Clayton Dubilier & Rice (CD&R), the private equity firm that has agreed to takeover Morrisons for £7bn has reached a deal with the supermarket’s pension trustees.
Amid intense competition between CD&R and rival Fortress, the private equity company confirmed it has agreed a comprehensive package of measures to support the UK supermarket’s pension schemes, on the way to completing the buyout.
The Times reported that CD&R’s commitment to the schemes means that it would be among “the best funded and best supported in the UK”.
Pension funds responsible for the retirement benefits of 85,000 current and former Morrisons employees have recently warned that they would look for mitigating concessions from both prospective bidders.

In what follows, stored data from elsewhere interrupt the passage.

-- ==== Sys2Proof/Laws/Uniform.lean ====
section
/-! SUPPORT. What the shared operations of the uniform instructions leave. -/

namespace Sys2Proof.Machine

open Sys2Proof

/-- A U-form that writes one result. -/
theorem uform_result {i : Instr} {wide : Bool} {d : BitVec 6} {f : Iss → State → Nat} {r : Iss → State → Nat} {s : State} {c : Iss}
    (h : s.issuer i = some c) (hd : wide = true → even6 d = true)
    (hf : f c (c.advance.run s) = r c s) (hv : r c s < 2 ^ (if wide then 64 else 32)) :
    ∃ t, uform i (fun c s => wrU c.gid wide d (f c s)) s = .next t ∧ UniformResult wide d r c s t := by
  refine ⟨_, uform_next h, ?_⟩
  rw [hf]
  have h1 := advance_same c s
  have hw : (wrU c.gid wide d (r c s)).within [Tab.sregs.num] := wrU_within (by simp) _ _ _ _
  have h2 := Act.within_run hw (c.advance.run s)
  refine ⟨(wroteU_wrU _ _ _ _ _ hd hv).of_get (h1.2 _ .sregs (by decide)), (advance_moved c s).of_get (h2.2 _ .splits (by decide)), ?_⟩
  have h3 : SameBut [Tab.splits.num, Tab.sregs.num] s ((wrU c.gid wide d (r c s)).run (c.advance.run s)) :=
    (h1.mono (by simp)).trans (h2.mono (by simp))
  exact ⟨h3, h3.2.memory (by decide)⟩
theorem ureg_advance (c : Iss) (s : State) (g : Nat) (w : Bool) (a : BitVec 6) : (c.advance.run s).ureg g w a = s.ureg g w a := by
  have h := (advance_same c s).2 _ .sregs (by decide)
  simp only [State.ureg, State.spair, sreg_of_get h]
theorem ureg_lt (s : State) (g : Nat) (w : Bool) (a : BitVec 6) : s.ureg g w a < 2 ^ (if w then 64 else 32) := by
  unfold State.ureg; split
  · exact BitVec.isLt _
  · exact BitVec.isLt _

/-- U.RRR arithmetic. -/
theorem arith_result {i : Instr} {wide wideB : Bool} {d a b : BitVec 6} {op : Nat → Nat → Nat} {r : Iss → State → Nat} {s : State} {c : Iss}
    (h : s.issuer i = some c) (hd : wide = true → even6 d = true)
    (hf : op (s.ureg c.gid wide a) (s.ureg c.gid wideB b) = r c s) (hv : r c s < 2 ^ (if wide then 64 else 32)) :
    ∃ t, arith i d a b wide wideB op s = .next t ∧ UniformResult wide d r c s t :=
  uform_result h hd (by simpa [ureg_advance] using hf) hv

theorem wrap_lt (w : Nat) (i : Int) : wrap w i < 2 ^ w := by
  unfold wrap
  have h1 : (0:Int) < Int.ofNat (2 ^ w) := Int.ofNat_lt.mpr (Nat.two_pow_pos w)
  have := Int.emod_lt_of_pos i h1
  have h0 := Int.emod_nonneg i (Int.ne_of_gt h1)
  have e : Int.ofNat (2 ^ w) = ((2 ^ w : Nat) : Int) := rfl
  omega

end Sys2Proof.Machine
end

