/-- Refutes O36, in what a chunk within a window may change. It asks that the block of the copy's group has no area of the landing pool, but a chunk
notes the rows that it writes on the block that the operation names (`o.bid`, R399), and the statement, which ranges over every state, does
not say that the two are one. With the operation in a block that has such an area, that block's rows written change, in a table that the statement
says is as before. -/
theorem not_copySteps : ¬ Obligations.CopySteps := by
  unfold Obligations.CopySteps
  intro h
  obtain ⟨hchunk, -⟩ := h 0 strayCopy byteCopy (Copy.make .plain byteCopy byteCopy.shape 0 0 0) homeBlock landingLaunch homeGroup homeTeam
  obtain ⟨hstale, hfrozen, hgallery⟩ := strayState_undisturbed
  obtain ⟨t, hexec, -, -, -, -, hsame⟩ := hchunk 0 2 rfl strayState
    ⟨strayState_before_chunk, rfl, strayState_chunk, rfl, hstale, hfrozen, strayState_unmarked, rfl, rfl, rfl, hgallery⟩
  have ht : (copyStep 0).run strayState = t := Host.Outcome.next.inj hexec
  have hblock : t.block? 3 = strayState.block? 3 := Tab.at_of_get (hsame _ .blocks (by decide)) 3
  rw [← ht, strayState_notes_row, strayState_no_row] at hblock
  exact absurd hblock (by decide)

end
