-- ==== Sys2Proof/Decode.lean ====
section
/-!
DEFINITION. Decoding (R39 to R53): from an instruction word and the two words that follow it to an instruction, or
to the cause by which it is rejected; total on any words and any bytes. After it the encoder, from the same tables.
-/

namespace Sys2Proof

/-- Bits [lo + n − 1 : lo] of a word. -/
def fld (w : IWord) (lo n : Nat) : Nat := w.toNat / 2 ^ lo % 2 ^ n

/-- One bit of a word. -/
def bit (w : IWord) (i : Nat) : Bool := decide (fld w i 1 = 1)

/-- A source field with the literal that follows, if its code names one (Table 3.2). -/
def mkSrc (c : Nat) (l1 l2 : IWord) : Src :=
  if c = 30 then .lit32 l1
  else if c = 31 then .lit64 (BitVec.ofNat 64 (l1.toNat + l2.toNat * 2 ^ 32))
  else .reg (BitVec.ofNat 5 c)

/-- The fields of format A (Table 3.1). -/
def fieldsA (w l1 l2 : IWord) : FmtA :=
  ⟨BitVec.ofNat 5 (fld w 20 5), mkSrc (fld w 15 5) l1 l2, mkSrc (fld w 10 5) l1 l2, BitVec.ofNat 4 (fld w 6 4)⟩

/-- The fields of format I. -/
def fieldsI (w l1 l2 : IWord) : FmtI :=
  ⟨BitVec.ofNat 5 (fld w 20 5), mkSrc (fld w 15 5) l1 l2, BitVec.ofNat 15 (fld w 0 15)⟩

/-- The fields of format B. -/
def fieldsB (w : IWord) : FmtB := ⟨BitVec.ofNat 4 (fld w 21 4), BitVec.ofNat 20 (fld w 0 20)⟩

/-- The fields of format S. -/
def fieldsS (w l1 l2 : IWord) : FmtS :=
  ⟨BitVec.ofNat 5 (fld w 20 5), mkSrc (fld w 15 5) l1 l2, BitVec.ofNat 11 (fld w 4 11), BitVec.ofNat 4 (fld w 0 4)⟩

/-- The fields of format V. -/
def fieldsV (w : IWord) : FmtV :=
  ⟨BitVec.ofNat 4 (fld w 21 4), BitVec.ofNat 4 (fld w 17 4), BitVec.ofNat 4 (fld w 13 4),
    BitVec.ofNat 4 (fld w 9 4), BitVec.ofNat 3 (fld w 6 3)⟩

/-- The fields of format K. -/
def fieldsK (w : IWord) : FmtK :=
  ⟨BitVec.ofNat 3 (fld w 22 3), BitVec.ofNat 3 (fld w 19 3), BitVec.ofNat 3 (fld w 16 3),
    BitVec.ofNat 4 (fld w 12 4), BitVec.ofNat 4 (fld w 8 4)⟩

/-- The fields of format M. -/
def fieldsM (w : IWord) : FmtM :=
  ⟨BitVec.ofNat 2 (fld w 23 2), BitVec.ofNat 3 (fld w 20 3), BitVec.ofNat 3 (fld w 17 3),
    BitVec.ofNat 4 (fld w 13 4), BitVec.ofNat 8 (fld w 0 8)⟩

/-- The fields of format E. -/
def fieldsE (w l1 l2 : IWord) : FmtE :=
  ⟨BitVec.ofNat 5 (fld w 20 5), mkSrc (fld w 15 5) l1 l2, BitVec.ofNat 5 (fld w 10 5), BitVec.ofNat 4 (fld w 6 4)⟩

Trustees for its two main pension funds said debt-financed bids would “worsen” the financial strength of Morrisons and therefore its ability to meet its pension promises.
After talks took place between CD&R and Morrisons’ pension trustees, a concession for “an appropriate release mechanism to allow for a gradual release of that security” has been made.
Morrisons consists of just under 500 stores and over 110,000 employees across the UK.
Morrisons first existed as a market stall in Bradford in 1899 owned by William Morrison. His son then took over the company and opened the first supermarket in the 1960s.
The Morrisons share price is up by 0.41% on Tuesday to 297.2p.